I think it can be confirmed the issue should be related to how we use ajv.

valid = $validateWithAjv(${JSON.stringify(i)}, obj)

${index === 0 ? 'if' : 'else if'}($validateWithAjv(${JSON.stringify(location.schema)}, ${testValue}))

${index === 0 ? 'if' : 'else if'}($validateWithAjv(${JSON.stringify(location.schema)}, ${testValue}))

Based on the lines above and the information inside the issue.
We are actually compiling the validation function again and again.

Good spot! Looks like we should definitely fix this.

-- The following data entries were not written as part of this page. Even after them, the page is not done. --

-- ==== Sys2Proof/Tests/Slice0.lean ====
section
/-!
SUPPORT. The model's own tests. Words and expected results are those of spec/95_test_vectors.md and of the encoding tables
of 30_encoding.md, by section; a test is one step. Then one witness for the hypotheses of each statement that has some.
-/

set_option maxRecDepth 8000

namespace Sys2Proof.Tests

open Sys2Proof.Machine

/-! ### Well-formed instructions: an ill-formed term for each check -/

theorem test_wf_index_too_wide : (Instr.getdir 65536).wellFormed = false := by decide
theorem test_wf_index_widest : (Instr.getdir 65535).wellFormed = true := by decide
theorem test_wf_count_too_wide : (Instr.init 65536).wellFormed = false := by decide
theorem test_wf_request_low : (Instr.settype 0 (.other 4)).wellFormed = false := by decide
theorem test_wf_request_high : (Instr.settype 0 (.other 16)).wellFormed = false := by decide
theorem test_wf_settype_index : (Instr.settype 65536 .edgeBoth).wellFormed = false := by decide
theorem test_wf_cfg_line : (Instr.rdCfg 32).wellFormed = false ∧ (Instr.wrCfg 32 0).wellFormed = false := by decide

/-! ### Decoding: a word for every constructor (95_test_vectors.md parts 1, 2.1, 2.2 and 3) -/

theorem test_dec_init : decodeCmd 0x00080000#32 = .ok (.init 8) := by decide
theorem test_dec_getdir : decodeCmd 0x00020001#32 = .ok (.getdir 2) := by decide
theorem test_dec_dirin : decodeCmd 0x00020002#32 = .ok (.dirin 2) := by decide
theorem test_dec_dirout : decodeCmd 0x00020103#32 = .ok (.dirout 2 true) := by decide
theorem test_dec_getval : decodeCmd 0x00080004#32 = .ok (.getval 8) := by decide
theorem test_dec_setval : decodeCmd 0x00080105#32 = .ok (.setval 8 true) := by decide
theorem test_dec_settype : decodeCmd 0x00030026#32 = .ok (.settype 3 .edgeRising) := by decide
theorem test_dec_settype_other : decodeCmd 0x00020096#32 = .ok (.settype 2 (.other 9)) := by decide
theorem test_dec_irqen : decodeCmd 0x00030007#32 = .ok (.irqen 3) := by decide
theorem test_dec_irqdis : decodeCmd 0x00030008#32 = .ok (.irqdis 3) := by decide
theorem test_dec_irqmask : decodeCmd 0x00080009#32 = .ok (.irqmask 8) := by decide
theorem test_dec_irqunmask : decodeCmd 0x0008000A#32 = .ok (.irqunmask 8) := by decide
theorem test_dec_handle : decodeCmd 0x0000000B#32 = .ok .handle := by decide
theorem test_dec_handlechained : decodeCmd 0x0000000C#32 = .ok .handlechained := by decide
theorem test_dec_reserved : decodeCmd 0x0000000D#32 = .error .reservedOp ∧ decodeCmd 0x0000000F#32 = .error .reservedOp := by
  decide
theorem test_dec_unused : decodeCmd 0x00000010#32 = .error .unusedField ∧ decodeCmd 0x00000106#32 = .error .unusedField ∧
    decodeCmd 0x00000201#32 = .error .unusedField ∧ decodeCmd 0x0001000B#32 = .error .unusedField ∧
    decodeCmd 0x00000113#32 = .error .unusedField := by decide
theorem test_dec_rdcfg : decodeBus Params.default 0x0000007C#32 0#32 = .ok (.rdCfg 31) := by decide
theorem test_dec_wrcfg : decodeBus Params.default 0x8000000C#32 5#32 = .ok (.wrCfg 3 5#32) := by decide
theorem test_dec_rdirq : decodeBus Params.default 0x00000080#32 0#32 = .ok .rdIrq := by decide
theorem test_dec_wrirq : decodeBus Params.default 0x80000080#32 4#32 = .ok (.wrIrq 4#32) := by decide
theorem test_dec_rdin : decodeBus Params.default 0x00000084#32 0#32 = .ok .rdIn := by decide
theorem test_dec_wrin : decodeBus Params.default 0x80000084#32 1#32 = .ok (.wrIn 1#32) := by decide
theorem test_dec_rdout : decodeBus Params.default 0x00000088#32 0#32 = .ok .rdOut := by decide
theorem test_dec_wrout : decodeBus Params.default 0x80000088#32 7#32 = .ok (.wrOut 7#32) := by decide
theorem test_dec_bus_bad : decodeBus Params.default 0x00000002#32 0#32 = .error .misaligned ∧
    decodeBus Params.default 0x0000008C#32 0#32 = .error .unmapped ∧
    decodeBus Params.default 0x00000100#32 0#32 = .error .unmapped := by decide

/-! ### Encoding (30_encoding.md R102) -/

theorem test_enc_settype : encode Params.default (.settype 1 .levelLow) = .cmd 0x00010016#32 := by decide
theorem test_enc_dirout : encode Params.default (.dirout 1 false) = .cmd 0x00010003#32 := by decide
theorem test_enc_wrcfg : encode Params.default (.wrCfg 3 9#32) = .bus 0x8000000C#32 9#32 := by decide

/-! ### The words of the opcode table as the host asks for them -/

theorem test_table_settype : decodeTableWord 32 0x00030026 = some (.settype 3 .edgeRising) := by decide
theorem test_table_wrcfg : decodeTableWord 32 0x80000000 = some (.wrCfg 0 0#32) := by decide
theorem test_table_reserved : decodeTableWord 32 0x0000000D = none := by decide

/-! ### Small states -/

/-- Default parameters without loopback and with raw accesses admitted. -/
def params : Params := { Params.default with inLoopback := false, rawBus := true }

/-- Refined latching with loopback. -/
def driven : Params := { params with latch := .refined, inLoopback := true }

/-- Handle `hi` for line `i`. -/
def handles : Vector Handle 32 := Vector.ofFn fun i => ⟨i⟩

/-- One idle caller on a Ready controller of `n` lines, with every CFG word the same. -/
def ready (n : Nat) (cfg irq out : Word) : State where
  params := params
  launch := ⟨true, handles⟩
  cfg := Vector.replicate 32 (PinConfig.ofWord cfg)
  irq := irq
  out := out
  level := 0#32
  ctl := some ⟨n, handles⟩
  lock := none
  handleBusy := false
  events := []
  callers := [Agent.idle]
  dispatch := Agent.idle
  platform := Agent.idle
  cur := .caller 0
  schedule := []
  moves := 0
  draws := 0

/-- The caller in the middle of an operation, holding the lock. -/
def mid (i : Instr) (k : Nat) (w : Word) (s : State) : State :=
  { s with callers := [⟨[], some ⟨i, k, w⟩, []⟩], lock := some (.caller 0) }

/-- The dispatch agent after a delivery, at micro-step `k` of `i` with snapshot `w` and the lock; `k = 0` is before it. -/
def isr (i : Instr) (k : Nat) (w : Word) (s : State) : State :=
  { s with
    cur := .dispatch, handleBusy := true
    dispatch := ⟨[], if k = 0 then none else some ⟨i, k, w⟩, []⟩
    lock := if k = 0 then none else some .dispatch }

/-- The platform agent before bring-up, or at micro-step `k` of INIT. -/
def boot (n k : Nat) (w : Word) (s : State) : State :=
  { s with
    cur := .platform, ctl := none
    platform := ⟨[], if k = 0 then none else some ⟨.init n, k, w⟩, []⟩ }

/-- What a next state shows. -/
def look {α : Type} (f : State → α) : Out → Option α
  | .next t => some (f t)
  | _ => none

/-- The result the acting agent got last. -/
def answer (o : Out) : Option Result := (look (fun t => t.me.results.getLast?) o).join

/-- The name of a refusal. -/
def refusal : Out → Option Refusal
  | .refused r => some r
  | _ => none

/-- The CFG word of line `i` a next state holds. -/
def cfgAfter (i : Nat) (o : Out) : Option PinConfig := look (fun t => t.cfgAt i) o

/-! ### Register accesses (95_test_vectors.md 2.3) -/

theorem test_rdirq : answer (exec .rdIrq (ready 32 0 0x224 0)) = some (.okWord 0x224#32) := by decide
theorem test_rdout : answer (exec .rdOut (ready 32 0 0 0xF)) = some (.okWord 0xF#32) := by decide
theorem test_rdin_level : answer (exec .rdIn { ready 32 2 0 0 with level := 1#32, params := driven }) =
    some (.okWord 1#32) := by decide
theorem test_rdin_loopback : answer (exec .rdIn { ready 32 5 0 1 with params := driven }) = some (.okWord 1#32) := by
  decide
theorem test_rdcfg : (answer (exec (.rdCfg 3) (ready 8 0xEF 0 0))).map (fun r => match r with
    | .okWord w => some (PinConfig.ofWord w)
    | _ => none) = some (some ⟨true, true, true, true, 7#3⟩) := by
  change some (some (PinConfig.ofWord (PinConfig.toWord _ (Config.draw 0)))) = _
  rw [ofWord_toWord]
  decide
theorem test_wrcfg : cfgAfter 3 (exec (.wrCfg 3 0xFFFFFFFF#32) (ready 8 0 0 0)) = some (PinConfig.ofWord 0xEF#32) := by
  decide
theorem test_wrcfg_fields : cfgAfter 0 (exec (.wrCfg 0 5#32) (ready 8 0xFF 0 0)) =
    some ⟨true, false, true, false, 0#3⟩ := by decide
theorem test_wrirq : look State.irq (exec (.wrIrq 4#32) (ready 10 0 0x224 0)) = some 0x220#32 := by decide
theorem test_wrout : look State.out (exec (.wrOut 7#32) (ready 4 0 0 0xF)) = some 7#32 := by decide
theorem test_wrin : refusal (exec (.wrIn 1#32) (ready 4 0 0 0)) = some .writeToIn := by decide
theorem test_raw_line : refusal (exec (.rdCfg 4) (ready 4 0 0 0)) = some .rawLineOutOfRange := by decide
theorem test_raw_off : refusal (exec .rdIrq { ready 4 0 0 0 with params := { params with rawBus := false } }) =
    some .rawNotAdmitted := by decide

/-! ### Line control (2.6) -/

theorem test_getdir : answer (exec (.getdir 2) (ready 4 2 0 0)) = some (.okDirection .input) := by
  change some (Result.okDirection (decodeDirection (PinConfig.toWord _ (Config.draw 0)))) = _
  rw [decodeDirection_eq, ofWord_toWord]
  decide
theorem test_getdir_invalid : answer (exec (.getdir 8) (ready 8 0 0 0)) = some (.err .invalidLine) := by decide
theorem test_dirin : cfgAfter 0 (exec (.dirin 0) (mid (.dirin 0) 2 0x4D#32 (ready 4 0x4D 0 0))) =
    some (PinConfig.ofWord 0x4A#32) := by decide
theorem test_dirin_returns : answer (exec (.dirin 0) (mid (.dirin 0) 3 0x4D#32 (ready 4 0x4A 0 0))) = some .ok := by decide
theorem test_dirout_config : cfgAfter 2 (exec (.dirout 2 true) (mid (.dirout 2 true) 1 0#32 (ready 4 0x4A 0 0))) =
    some (PinConfig.ofWord 0x05#32) := by decide
theorem test_dirout_output :
    look State.out (exec (.dirout 1 false) (mid (.dirout 1 false) 3 0xF#32 (ready 4 5 0 0xF))) = some 0xD#32 := by decide
theorem test_getval_loopback : answer (exec (.getval 2) { ready 32 5 0 0 with params := driven }) = some (.okBit false) := by
  decide
theorem test_getval_level : answer (exec (.getval 2) { ready 32 2 0 0 with level := 4#32, params := driven }) =
    some (.okBit true) := by decide
theorem test_setval : look State.out (exec (.setval 0 false) (mid (.setval 0 false) 2 0xFF#32 (ready 8 0 0 0xFF))) =
    some 0xFE#32 := by decide
theorem test_setval_invalid : look (fun t => (t.me.results, t.out, t.lock)) (exec (.setval 8 true) (ready 8 0 0 0)) =
    some ([.ok], 0#32, none) := by decide

/-! ### Interrupt-chip operations (2.7) -/

theorem test_settype : cfgAfter 3 (exec (.settype 3 .edgeFalling) (mid (.settype 3 .edgeFalling) 2 0x42#32
    (ready 8 0x42 0 0))) = some (PinConfig.ofWord 0x62#32) := by decide
theorem test_settype_other : cfgAfter 3 (exec (.settype 3 (.other 9)) (mid (.settype 3 (.other 9)) 2 0x02#32
    (ready 8 2 0 0))) = some (PinConfig.ofWord 0x22#32) := by decide
theorem test_irqen_clears : look State.irq (exec (.irqen 3) (mid (.irqen 3) 5 0#32 (ready 8 0x42 0x0C 0))) =
    some 0x04#32 := by decide
theorem test_irqen_enables : cfgAfter 3 (exec (.irqen 3) (mid (.irqen 3) 9 0x42#32 (ready 8 0x42 0 0))) =
    some (PinConfig.ofWord 0x4A#32) := by decide
theorem test_irqdis : cfgAfter 3 (exec (.irqdis 3) (mid (.irqdis 3) 2 0x4A#32 (ready 8 0x4A 8 0))) =
    some (PinConfig.ofWord 0x42#32) := by decide
theorem test_irqdis_keeps_pending : look State.irq (exec (.irqdis 3) (mid (.irqdis 3) 2 0x4A#32 (ready 8 0x4A 8 0))) =
    some 8#32 := by decide
theorem test_irqmask : answer (exec (.irqmask 3) (ready 8 0 0 0)) = some .ok := by decide
theorem test_irqmask_invalid : answer (exec (.irqmask 8) (ready 8 0 0 0)) = some (.err .invalidLine) := by decide
theorem test_irqunmask : answer (exec (.irqunmask 3) (ready 8 0 0 0)) = some .ok := by decide
theorem test_irqunmask_invalid : answer (exec (.irqunmask 8) (ready 8 0 0 0)) = some (.err .invalidLine) := by decide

It seems this function is really incorrect too:

const $validateWithAjv = (function() {
const cache = new Set()
return function (schema, target) {
const id = schema.$id
if (!id) {
return ajv.validate(schema, target)
}
const cached = cache.has(id)
if (cached) {
return ajv.validate(id, target)
} else {
cache.add(id)
return ajv.validate(schema, target)
}
}
})()
.

I think the solution should be to move the JSON.stringify(location.schema) elsewhere and just keep the references around. We could use the same logic we used for

const arrayItemsReferenceSerializersMap = new Map()
.

MSE99 commented

@mcollina I wrote that function, at the time it was a hack to get around ajv throwing if a schema is compiled twice with the same id, I'm sorry. a better solution would be to load all schemas at build time using ajv.addSchema(schema, key) we would use the $id value of the schema as the key argument if the schema does not have an $id we could generate one using crypto.randomUUID(), this way we don't do any additional book keeping and ajv.validate does all the work.